DATASET EXCERPTS:
>>>>
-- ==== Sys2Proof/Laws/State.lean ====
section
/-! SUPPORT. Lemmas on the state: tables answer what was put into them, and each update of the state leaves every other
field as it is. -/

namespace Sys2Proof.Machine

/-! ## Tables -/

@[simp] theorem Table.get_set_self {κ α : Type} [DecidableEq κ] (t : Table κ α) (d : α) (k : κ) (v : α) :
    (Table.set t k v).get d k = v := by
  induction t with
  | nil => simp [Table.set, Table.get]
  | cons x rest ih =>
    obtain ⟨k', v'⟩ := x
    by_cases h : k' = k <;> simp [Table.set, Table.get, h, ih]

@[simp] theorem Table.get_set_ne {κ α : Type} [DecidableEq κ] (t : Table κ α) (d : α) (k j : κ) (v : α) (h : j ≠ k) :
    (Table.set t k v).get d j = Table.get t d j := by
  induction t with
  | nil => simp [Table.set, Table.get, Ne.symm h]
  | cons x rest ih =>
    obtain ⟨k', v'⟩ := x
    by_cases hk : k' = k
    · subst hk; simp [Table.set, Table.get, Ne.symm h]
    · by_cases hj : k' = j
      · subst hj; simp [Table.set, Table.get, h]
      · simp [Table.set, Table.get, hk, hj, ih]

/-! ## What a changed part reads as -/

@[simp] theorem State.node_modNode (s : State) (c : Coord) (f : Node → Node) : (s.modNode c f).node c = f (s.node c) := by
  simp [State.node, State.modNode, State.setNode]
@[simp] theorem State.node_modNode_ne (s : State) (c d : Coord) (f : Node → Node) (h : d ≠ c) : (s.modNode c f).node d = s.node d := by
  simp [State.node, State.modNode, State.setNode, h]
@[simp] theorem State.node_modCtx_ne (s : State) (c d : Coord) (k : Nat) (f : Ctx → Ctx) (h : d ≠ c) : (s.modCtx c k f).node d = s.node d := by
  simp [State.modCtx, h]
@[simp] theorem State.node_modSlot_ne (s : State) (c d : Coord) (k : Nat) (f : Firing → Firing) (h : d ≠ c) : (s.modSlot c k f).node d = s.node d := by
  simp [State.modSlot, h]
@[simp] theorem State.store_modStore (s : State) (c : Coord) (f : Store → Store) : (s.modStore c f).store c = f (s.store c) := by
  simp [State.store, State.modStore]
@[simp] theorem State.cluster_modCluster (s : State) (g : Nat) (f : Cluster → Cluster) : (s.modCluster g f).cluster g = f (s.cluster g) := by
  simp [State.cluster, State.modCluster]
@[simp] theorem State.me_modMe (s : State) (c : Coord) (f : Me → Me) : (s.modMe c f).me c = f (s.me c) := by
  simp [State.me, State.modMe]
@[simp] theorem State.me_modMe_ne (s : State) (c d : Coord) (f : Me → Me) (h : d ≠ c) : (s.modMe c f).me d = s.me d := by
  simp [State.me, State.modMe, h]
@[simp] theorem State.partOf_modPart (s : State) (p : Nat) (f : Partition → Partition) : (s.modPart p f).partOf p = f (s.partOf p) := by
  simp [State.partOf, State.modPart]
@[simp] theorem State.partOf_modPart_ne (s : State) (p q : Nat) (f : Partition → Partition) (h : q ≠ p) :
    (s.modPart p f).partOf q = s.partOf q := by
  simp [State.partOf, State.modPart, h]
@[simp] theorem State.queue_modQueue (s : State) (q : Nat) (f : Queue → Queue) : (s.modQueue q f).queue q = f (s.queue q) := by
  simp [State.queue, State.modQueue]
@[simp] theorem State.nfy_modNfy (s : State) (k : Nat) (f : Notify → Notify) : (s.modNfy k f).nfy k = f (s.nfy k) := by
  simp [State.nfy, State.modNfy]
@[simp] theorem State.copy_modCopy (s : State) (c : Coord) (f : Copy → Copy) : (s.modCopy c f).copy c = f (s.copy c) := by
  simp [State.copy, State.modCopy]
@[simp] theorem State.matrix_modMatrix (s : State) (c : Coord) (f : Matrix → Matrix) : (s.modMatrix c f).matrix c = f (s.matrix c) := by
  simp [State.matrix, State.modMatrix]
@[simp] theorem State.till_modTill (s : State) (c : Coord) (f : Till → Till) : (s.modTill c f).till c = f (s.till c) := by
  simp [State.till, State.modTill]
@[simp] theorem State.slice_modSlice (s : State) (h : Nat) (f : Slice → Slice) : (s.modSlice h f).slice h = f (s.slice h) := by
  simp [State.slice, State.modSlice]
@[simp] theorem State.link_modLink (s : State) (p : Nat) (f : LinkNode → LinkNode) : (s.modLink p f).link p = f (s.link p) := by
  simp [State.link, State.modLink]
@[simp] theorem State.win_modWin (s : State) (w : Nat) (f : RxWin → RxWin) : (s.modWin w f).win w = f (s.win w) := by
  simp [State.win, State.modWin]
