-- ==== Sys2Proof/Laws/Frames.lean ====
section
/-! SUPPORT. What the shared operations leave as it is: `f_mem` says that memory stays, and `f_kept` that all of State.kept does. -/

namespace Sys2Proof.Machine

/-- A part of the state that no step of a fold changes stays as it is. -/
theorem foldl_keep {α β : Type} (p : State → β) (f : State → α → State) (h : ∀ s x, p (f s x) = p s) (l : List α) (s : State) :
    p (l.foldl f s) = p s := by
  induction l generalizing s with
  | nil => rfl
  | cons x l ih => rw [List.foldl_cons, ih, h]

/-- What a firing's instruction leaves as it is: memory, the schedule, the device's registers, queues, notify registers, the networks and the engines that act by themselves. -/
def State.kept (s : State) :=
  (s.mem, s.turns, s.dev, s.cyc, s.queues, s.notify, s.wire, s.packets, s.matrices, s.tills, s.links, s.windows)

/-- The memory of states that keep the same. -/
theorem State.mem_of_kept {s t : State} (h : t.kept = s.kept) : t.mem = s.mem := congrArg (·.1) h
<<<<
TASK DIRECTIONS: Would you write out the full listing exactly as given?

WRITTEN SOLUTION:
-- ==== Sys2Proof/Laws/State.lean ====
section
/-! SUPPORT. Lemmas on the state: tables answer what was put into them, and each update of the state leaves every other
field as it is. -/

namespace Sys2Proof.Machine

/-! ## Tables -/

@[simp] theorem Table.get_set_self {κ α : Type} [DecidableEq κ] (t : Table κ α) (d : α) (k : κ) (v : α) :
    (Table.set t k v).get d k = v := by
  induction t with
  | nil => simp [Table.set, Table.get]
  | cons x rest ih =>
    obtain ⟨k', v'⟩ := x
    by_cases h : k' = k <;> simp [Table.set, Table.get, h, ih]

@[simp] theorem Table.get_set_ne {κ α : Type} [DecidableEq κ] (t : Table κ α) (d : α) (k j : κ) (v : α) (h : j ≠ k) :
    (Table.set t k v).get d j = Table.get t d j := by
  induction t with
  | nil => simp [Table.set, Table.get, Ne.symm h]
  | cons x rest ih =>
    obtain ⟨k', v'⟩ := x
    by_cases hk : k' = k
    · subst hk; simp [Table.set, Table.get, Ne.symm h]
    · by_cases hj : k' = j
      · subst hj; simp [Table.set, Table.get, h]
      · simp [Table.set, Table.get, hk, hj, ih]

/-! ## What a changed part reads as -/

@[simp] theorem State.node_modNode (s : State) (c : Coord) (f : Node → Node) : (s.modNode c f).node c = f (s.node c) := by
  simp [State.node, State.modNode, State.setNode]
@[simp] theorem State.node_modNode_ne (s : State) (c d : Coord) (f : Node → Node) (h : d ≠ c) : (s.modNode c f).node d = s.node d := by
  simp [State.node, State.modNode, State.setNode, h]
@[simp] theorem State.node_modCtx_ne (s : State) (c d : Coord) (k : Nat) (f : Ctx → Ctx) (h : d ≠ c) : (s.modCtx c k f).node d = s.node d := by
  simp [State.modCtx, h]
@[simp] theorem State.node_modSlot_ne (s : State) (c d : Coord) (k : Nat) (f : Firing → Firing) (h : d ≠ c) : (s.modSlot c k f).node d = s.node d := by
  simp [State.modSlot, h]
@[simp] theorem State.store_modStore (s : State) (c : Coord) (f : Store → Store) : (s.modStore c f).store c = f (s.store c) := by
  simp [State.store, State.modStore]
@[simp] theorem State.cluster_modCluster (s : State) (g : Nat) (f : Cluster → Cluster) : (s.modCluster g f).cluster g = f (s.cluster g) := by
  simp [State.cluster, State.modCluster]
@[simp] theorem State.me_modMe (s : State) (c : Coord) (f : Me → Me) : (s.modMe c f).me c = f (s.me c) := by
  simp [State.me, State.modMe]
@[simp] theorem State.me_modMe_ne (s : State) (c d : Coord) (f : Me → Me) (h : d ≠ c) : (s.modMe c f).me d = s.me d := by
  simp [State.me, State.modMe, h]
@[simp] theorem State.partOf_modPart (s : State) (p : Nat) (f : Partition → Partition) : (s.modPart p f).partOf p = f (s.partOf p) := by
  simp [State.partOf, State.modPart]
@[simp] theorem State.partOf_modPart_ne (s : State) (p q : Nat) (f : Partition → Partition) (h : q ≠ p) :
    (s.modPart p f).partOf q = s.partOf q := by
  simp [State.partOf, State.modPart, h]
@[simp] theorem State.queue_modQueue (s : State) (q : Nat) (f : Queue → Queue) : (s.modQueue q f).queue q = f (s.queue q) := by
  simp [State.queue, State.modQueue]
@[simp] theorem State.nfy_modNfy (s : State) (k : Nat) (f : Notify → Notify) : (s.modNfy k f).nfy k = f (s.nfy k) := by
  simp [State.nfy, State.modNfy]
@[simp] theorem State.copy_modCopy (s : State) (c : Coord) (f : Copy → Copy) : (s.modCopy c f).copy c = f (s.copy c) := by
  simp [State.copy, State.modCopy]
@[simp] theorem State.matrix_modMatrix (s : State) (c : Coord) (f : Matrix → Matrix) : (s.modMatrix c f).matrix c = f (s.matrix c) := by
  simp [State.matrix, State.modMatrix]
@[simp] theorem State.till_modTill (s : State) (c : Coord) (f : Till → Till) : (s.modTill c f).till c = f (s.till c) := by
  simp [State.till, State.modTill]
@[simp] theorem State.slice_modSlice (s : State) (h : Nat) (f : Slice → Slice) : (s.modSlice h f).slice h = f (s.slice h) := by
  simp [State.slice, State.modSlice]
@[simp] theorem State.link_modLink (s : State) (p : Nat) (f : LinkNode → LinkNode) : (s.modLink p f).link p = f (s.link p) := by
  simp [State.link, State.modLink]
@[simp] theorem State.win_modWin (s : State) (w : Nat) (f : RxWin → RxWin) : (s.modWin w f).win w = f (s.win w) := by
  simp [State.win, State.modWin]
-- ==== Sys2Proof/Laws/Frames.lean ====
section
/-! SUPPORT. What the shared operations leave as it is: `f_mem` says that memory stays, and `f_kept` that all of State.kept does. -/

namespace Sys2Proof.Machine

/-- A part of the state that no step of a fold changes stays as it is. -/
theorem foldl_keep {α β : Type} (p : State → β) (f : State → α → State) (h : ∀ s x, p (f s x) = p s) (l : List α) (s : State) :
    p (l.foldl f s) = p s := by
  induction l generalizing s with
  | nil => rfl
  | cons x l ih => rw [List.foldl_cons, ih, h]

/-- What a firing's instruction leaves as it is: memory, the schedule, the device's registers, queues, notify registers, the networks and the engines that act by themselves. -/
def State.kept (s : State) :=
  (s.mem, s.turns, s.dev, s.cyc, s.queues, s.notify, s.wire, s.packets, s.matrices, s.tills, s.links, s.windows)

/-- The memory of states that keep the same. -/
theorem State.mem_of_kept {s t : State} (h : t.kept = s.kept) : t.mem = s.mem := congrArg (·.1) h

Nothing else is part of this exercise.